Work to complete: Once you have located the line containing "def GRAPH_ACTIVE : Nat := 0x38" in the material below, return it exactly along with each line after it through the line containing "def NOT_SAFELIGHT : Nat := 0xc7".

Extracted material:

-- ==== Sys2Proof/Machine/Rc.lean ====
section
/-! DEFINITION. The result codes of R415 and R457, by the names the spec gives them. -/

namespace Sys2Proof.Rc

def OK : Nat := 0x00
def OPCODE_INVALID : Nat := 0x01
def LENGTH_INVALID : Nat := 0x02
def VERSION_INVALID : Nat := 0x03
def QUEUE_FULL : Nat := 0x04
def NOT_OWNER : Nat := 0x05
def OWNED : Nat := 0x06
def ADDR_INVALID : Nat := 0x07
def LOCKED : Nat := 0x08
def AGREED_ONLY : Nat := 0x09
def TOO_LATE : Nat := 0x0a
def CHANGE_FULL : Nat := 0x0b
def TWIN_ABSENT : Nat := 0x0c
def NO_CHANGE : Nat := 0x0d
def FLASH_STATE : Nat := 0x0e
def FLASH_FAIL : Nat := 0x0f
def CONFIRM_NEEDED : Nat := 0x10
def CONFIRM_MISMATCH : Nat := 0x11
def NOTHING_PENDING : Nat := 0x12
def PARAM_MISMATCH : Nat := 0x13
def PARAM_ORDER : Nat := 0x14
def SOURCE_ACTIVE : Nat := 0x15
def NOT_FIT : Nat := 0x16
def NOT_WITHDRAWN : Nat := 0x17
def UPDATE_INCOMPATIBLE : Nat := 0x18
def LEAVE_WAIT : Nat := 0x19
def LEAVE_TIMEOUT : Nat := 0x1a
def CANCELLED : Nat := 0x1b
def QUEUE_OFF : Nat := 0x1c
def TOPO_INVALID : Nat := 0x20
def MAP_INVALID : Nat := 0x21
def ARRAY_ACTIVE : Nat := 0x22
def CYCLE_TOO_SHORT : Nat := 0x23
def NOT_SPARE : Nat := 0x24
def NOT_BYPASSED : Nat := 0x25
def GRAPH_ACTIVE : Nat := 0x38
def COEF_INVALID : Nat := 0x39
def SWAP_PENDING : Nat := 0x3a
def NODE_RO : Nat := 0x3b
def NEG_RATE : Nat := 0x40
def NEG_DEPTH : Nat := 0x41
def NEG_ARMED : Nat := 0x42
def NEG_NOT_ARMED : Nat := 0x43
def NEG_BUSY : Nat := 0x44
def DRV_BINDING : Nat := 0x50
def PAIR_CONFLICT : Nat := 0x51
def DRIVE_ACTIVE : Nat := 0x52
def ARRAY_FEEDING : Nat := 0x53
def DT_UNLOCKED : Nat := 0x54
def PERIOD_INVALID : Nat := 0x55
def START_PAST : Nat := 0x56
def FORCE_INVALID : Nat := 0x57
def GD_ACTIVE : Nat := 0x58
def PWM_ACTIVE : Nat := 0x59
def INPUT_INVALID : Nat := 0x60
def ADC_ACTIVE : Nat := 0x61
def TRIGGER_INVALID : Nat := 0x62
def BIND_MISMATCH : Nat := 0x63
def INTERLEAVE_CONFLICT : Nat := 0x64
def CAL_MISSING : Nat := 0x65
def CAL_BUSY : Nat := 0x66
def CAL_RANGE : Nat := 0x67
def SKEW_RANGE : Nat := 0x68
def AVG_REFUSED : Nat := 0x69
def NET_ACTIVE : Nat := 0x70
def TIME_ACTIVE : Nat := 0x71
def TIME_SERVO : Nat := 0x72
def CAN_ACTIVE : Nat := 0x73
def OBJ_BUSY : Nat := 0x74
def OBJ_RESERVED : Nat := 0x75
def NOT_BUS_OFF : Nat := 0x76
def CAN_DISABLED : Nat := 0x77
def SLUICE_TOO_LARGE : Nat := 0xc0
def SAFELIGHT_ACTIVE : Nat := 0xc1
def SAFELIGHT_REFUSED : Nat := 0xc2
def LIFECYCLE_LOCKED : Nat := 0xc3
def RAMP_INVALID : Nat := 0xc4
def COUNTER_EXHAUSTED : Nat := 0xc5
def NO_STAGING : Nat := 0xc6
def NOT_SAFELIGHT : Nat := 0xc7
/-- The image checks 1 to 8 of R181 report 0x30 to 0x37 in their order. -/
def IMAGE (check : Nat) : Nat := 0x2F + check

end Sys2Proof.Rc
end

Response to the exercise:
def GRAPH_ACTIVE : Nat := 0x38
def COEF_INVALID : Nat := 0x39
def SWAP_PENDING : Nat := 0x3a
def NODE_RO : Nat := 0x3b
def NEG_RATE : Nat := 0x40
def NEG_DEPTH : Nat := 0x41
def NEG_ARMED : Nat := 0x42
def NEG_NOT_ARMED : Nat := 0x43
def NEG_BUSY : Nat := 0x44
def DRV_BINDING : Nat := 0x50
def PAIR_CONFLICT : Nat := 0x51
def DRIVE_ACTIVE : Nat := 0x52
def ARRAY_FEEDING : Nat := 0x53
def DT_UNLOCKED : Nat := 0x54
def PERIOD_INVALID : Nat := 0x55
def START_PAST : Nat := 0x56
def FORCE_INVALID : Nat := 0x57
def GD_ACTIVE : Nat := 0x58
def PWM_ACTIVE : Nat := 0x59
def INPUT_INVALID : Nat := 0x60
def ADC_ACTIVE : Nat := 0x61
def TRIGGER_INVALID : Nat := 0x62
def BIND_MISMATCH : Nat := 0x63
def INTERLEAVE_CONFLICT : Nat := 0x64
def CAL_MISSING : Nat := 0x65
def CAL_BUSY : Nat := 0x66
def CAL_RANGE : Nat := 0x67
def SKEW_RANGE : Nat := 0x68
def AVG_REFUSED : Nat := 0x69
def NET_ACTIVE : Nat := 0x70
def TIME_ACTIVE : Nat := 0x71
def TIME_SERVO : Nat := 0x72
def CAN_ACTIVE : Nat := 0x73
def OBJ_BUSY : Nat := 0x74
def OBJ_RESERVED : Nat := 0x75
def NOT_BUS_OFF : Nat := 0x76
def CAN_DISABLED : Nat := 0x77
def SLUICE_TOO_LARGE : Nat := 0xc0
def SAFELIGHT_ACTIVE : Nat := 0xc1
def SAFELIGHT_REFUSED : Nat := 0xc2
def LIFECYCLE_LOCKED : Nat := 0xc3
def RAMP_INVALID : Nat := 0xc4
def COUNTER_EXHAUSTED : Nat := 0xc5
def NO_STAGING : Nat := 0xc6
def NOT_SAFELIGHT : Nat := 0xc7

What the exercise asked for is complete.